Web Politics 2.0

It’s just before midnight on election night in Raleigh, N.C., and Erskine Bowles approaches the podium to address his supporters. The mood in the room is sober. Standing in front of a huge American flag, Bowles concedes that he has lost to Republican Richard Burr in a hard-fought race to represent North Carolina in the U.S. Senate. He thanks his supporters, and they chant his name. But the sense of what might have been is palpable.

In a state carried easily by George W. Bush, in a senate contest decided by less than 2 percent of the 3.3 million votes cast, Bowles needed every advantage he could find.
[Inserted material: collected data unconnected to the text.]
/-- READ_LINE (R313, R315, R316): `corr` words corrected and the words `bad` of the line found uncorrectable by the read (R317). Past the last line the spec states no result: line and tag are free values. -/
def State.readLine (s : State) (q corr : Nat) (bad : List Nat) : State × Bool :=
  let g := s.queue q
  if s.flushComes q || g.cut then (s.putLine q (List.replicate 64 0) 1024 0, false)
  else match s.headItem q with
    | none => (s.putLine q (List.replicate 64 0) 2048 g.cursor, false)
    | some i =>
      let n := i.bytes.length
      if linesOf n ≤ g.cursor then (({ s with draws := s.draws + 65 }).putLine q (s.freeBytes 64) (Config.freeWord (s.draws + 64)).toNat g.cursor, false)
      else
        let (s1, b) := (s.queueCorrected q corr).queuePoisons q g.cursor (bad.filter (· < 8))
        let p := match (s1.queue q).items with
          | j :: _ => j.poison
          | [] => []
        let k := g.cursor
        let hit := p.any (fun w => decide (8 * k ≤ w) && decide (w < 8 * k + 8))
        let tag := min 64 (n - 64 * k) + (if k = 0 then 128 else 0) + (if k + 1 = linesOf n then 256 else 0) + (if hit then 512 else 0)
        (s1.putLine q (poisonLine (takeBytes i.bytes (64 * k) 64) k p) tag (k + 1), b)

/-- The cells of the line a READ_LINE would return that lie in the hot store, and those that lie in DRAM (R304, R313). -/
def State.lineCells (s : State) (q : Nat) : List Nat × List Nat :=
  match s.headItem q with
  | none => ([], [])
  | some i =>
    let k := (s.queue q).cursor
    let l := ((List.range (cellsOf i.bytes.length)).filter (fun j => decide (112 * j < 64 * k + 64) && decide (64 * k < 112 * j + 112))).filterMap (fun j => i.cells[j]?)
    (l.filter s.qmg.hot.contains, l.filter (fun c => ! s.qmg.hot.contains c))

/-- REWIND (R313). -/
def State.rewind (s : State) (q : Nat) : State := s.setQueue q { s.queue q with cursor := 0 }

/-- RELEASE (R313, R309): the head item leaves and its cells return to the pool; none in the cycle of a flush (R316). -/
def State.release (s : State) (q : Nat) : State :=
  match s.headItem q with
  | none => s
  | some i =>
    if s.flushComes q then s
    else
      let g := s.queue q
      ((s.cellsFreed i.cells).setQueue q { g with items := g.items.drop 1, cursor := 0 }).setPool (s.poolFree + cellsOf i.bytes.length) s.poolRsv

/-! ## Flush (R314 to R316) -/

/-- The messages whose items a flush would remove. -/
def State.flushOwners (s : State) (q : Nat) : List Nat :=
  if s.flushedNow q then []
  else
    let g := s.queue q
    ((g.items.map (·.owner)) ++ (match g.opened with
      | some i => [i.owner]
      | none => [])).filter (· ≠ 0)

/-- A flush of the queue: one in a fabric cycle (R314, R316). -/
def State.flushQueue (s : State) (q : Nat) : State :=
  if s.flushedNow q then s
  else
    let g := s.queue q
    let n := g.openCells
    (s.setQueue q { g with
      items := [], opened := none, credits := g.credits + n, returning := g.returning ++ (g.items ++ g.opened.toList).flatMap QItem.cells
      epoch := (g.epoch + 1) % 16, cut := decide (0 < g.cursor), cursor := 0, flushAt := s.fabric + 1 }).setPool s.poolFree (s.poolRsv + n)

/-- CELL_RETURN_DONE (R314): the cells a flush removed count as free. -/
def State.cellReturnDone (s : State) (q : Nat) : State :=
  let g := s.queue q
  ((s.cellsFreed g.returning).setQueue q { g with returning := [] }).setPool (s.poolFree + g.returning.length) s.poolRsv

/-! ## The command interface (R319) -/

/-- The descriptor of a queue as 32 bytes (R307). The cell indices of an empty queue are values the spec leaves open. -/
def State.descBytes (s : State) (q : Nat) : List Byte :=
  let g := s.queue q
  let all := g.items ++ g.opened.toList
  let fr := s.free.toNat % 2 ^ 26
  let head := match all with
    | i :: _ => (i.cells.head?).getD 0
    | [] => fr + 2 ^ 31
  let tail := match all.getLast? with
    | some i => (i.cells.getLast?).getD 0
    | none => fr
  let flags := (if queueAlloc q then 1 else 0) + (if s.flushedNow q || g.discAt == s.fabric + 1 then 2 else 0) + (if g.opened.isSome then 4 else 0) + (if g.err then 8 else 0)
  leBytes 4 head ++ leBytes 4 tail ++ leBytes 4 g.cells ++ leBytes 4 g.limit ++ leBytes 4 (g.credits + g.epoch * 2 ^ 28) ++
  leBytes 3 g.items.length ++ leBytes 1 flags ++ leBytes 2 (Config.queueProd q) ++ leBytes 2 (Config.queueCons q) ++
  leBytes 1 g.lastErr ++ leBytes 1 g.errN ++ leBytes 2 g.iseq

/-- `Q_CMD_STAT` after a command: `RESULT`, and one more command completed (R319). -/
def State.qDone (s : State) (st : Status) : State :=
  let w := s.rd Reg.QMG_Q_CMD_STAT
  s.wr Reg.QMG_Q_CMD_STAT (wrapInc (setFld w 8 8 st) 16 16)

/-- Q_CMD READ. -/
def State.qRead (s : State) : State :=
  let b := s.descBytes s.qSel
  let s1 := if ((s.queue s.qSel).items ++ (s.queue s.qSel).opened.toList).isEmpty then s.drawn else s
  ((List.range 8).foldl (fun s n => s.wr (Reg.QMG_Q_DESC n) (word (leAt b (4 * n) 4))) s1).qDone .done

/-- Q_CMD SET_LIMIT: refused below `CELLS` + `CREDITS` (R319). -/
def State.qSetLimit (s : State) : State :=
  let g := s.queue s.qSel
  let v := s.rf Reg.QMG_Q_LIMIT 0 27
  if v < g.cells + g.credits then s.qDone .refused else (s.setQueue s.qSel { g with limit := v }).qDone .done

/-- Q_CMD CLEAR_ERR. -/
def State.qClearErr (s : State) : State :=
  (s.setQueue s.qSel { s.queue s.qSel with err := false, lastErr := 0, errN := 0 }).qDone .done

end Sys2Proof.Machine
end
One thing he had going for him was a superior online campaign, which brought in more than $500,000 in donations over the Web.

And perhaps more important, the low-cost Web campaign succeeded in sharing information with potential voters, and motivating volunteers, by using tools such as a Weblog, e-mail and online video. Though it’s hard to say if anything could have stemmed the Republican tide that Burr rode into office, the Bowles campaign clearly could have done more to exploit its online advantage.

“We started late, and it kept us from doing everything we could,” said Mathew Gross, as election night turned into the next day. A consultant who worked for the Bowles campaign as an Internet strategist, Gross had earlier served as director of Internet communications for Howard Dean’s groundbreaking online organization.

The Dean team set new standards for Web fund-raising and campaign organization, despite the fact the candidate himself ultimately failed to impress voters. Now, once again, Gross’s team was unable to chalk up the win.

Bowles was not the only candidate in the just-concluded election cycle to leverage the power of Web marketing. The 2004 election brought Web politics into the mainstream across the country. In the months after Dean showed how effective an online campaign can be at raising money, distributing information and organizing people, candidates for office at every level of government began making serious use of Web tools to market themselves.

From the Register of Deeds race in Guilford County, N.C., where victorious challenger Jeff Thigpen used a Weblog to tell voters how he’d modernize technology faster than the longtime incumbent, to the dozens of congressional and senate campaigns throughout the country that deployed blogs, e-mail broadcasts and event planning software, on up to the John Kerry presidential campaign’s $80 million haul from online fund-raising, Internet marketing of candidates made the leap from bleeding-edge to must-have. Yet in several high-profile races, superior online campaigning did not prove to be a decisive advantage. The potential for raising money and organizing supporters has been revealed, but the ultimate payoff, victory, remains elusive.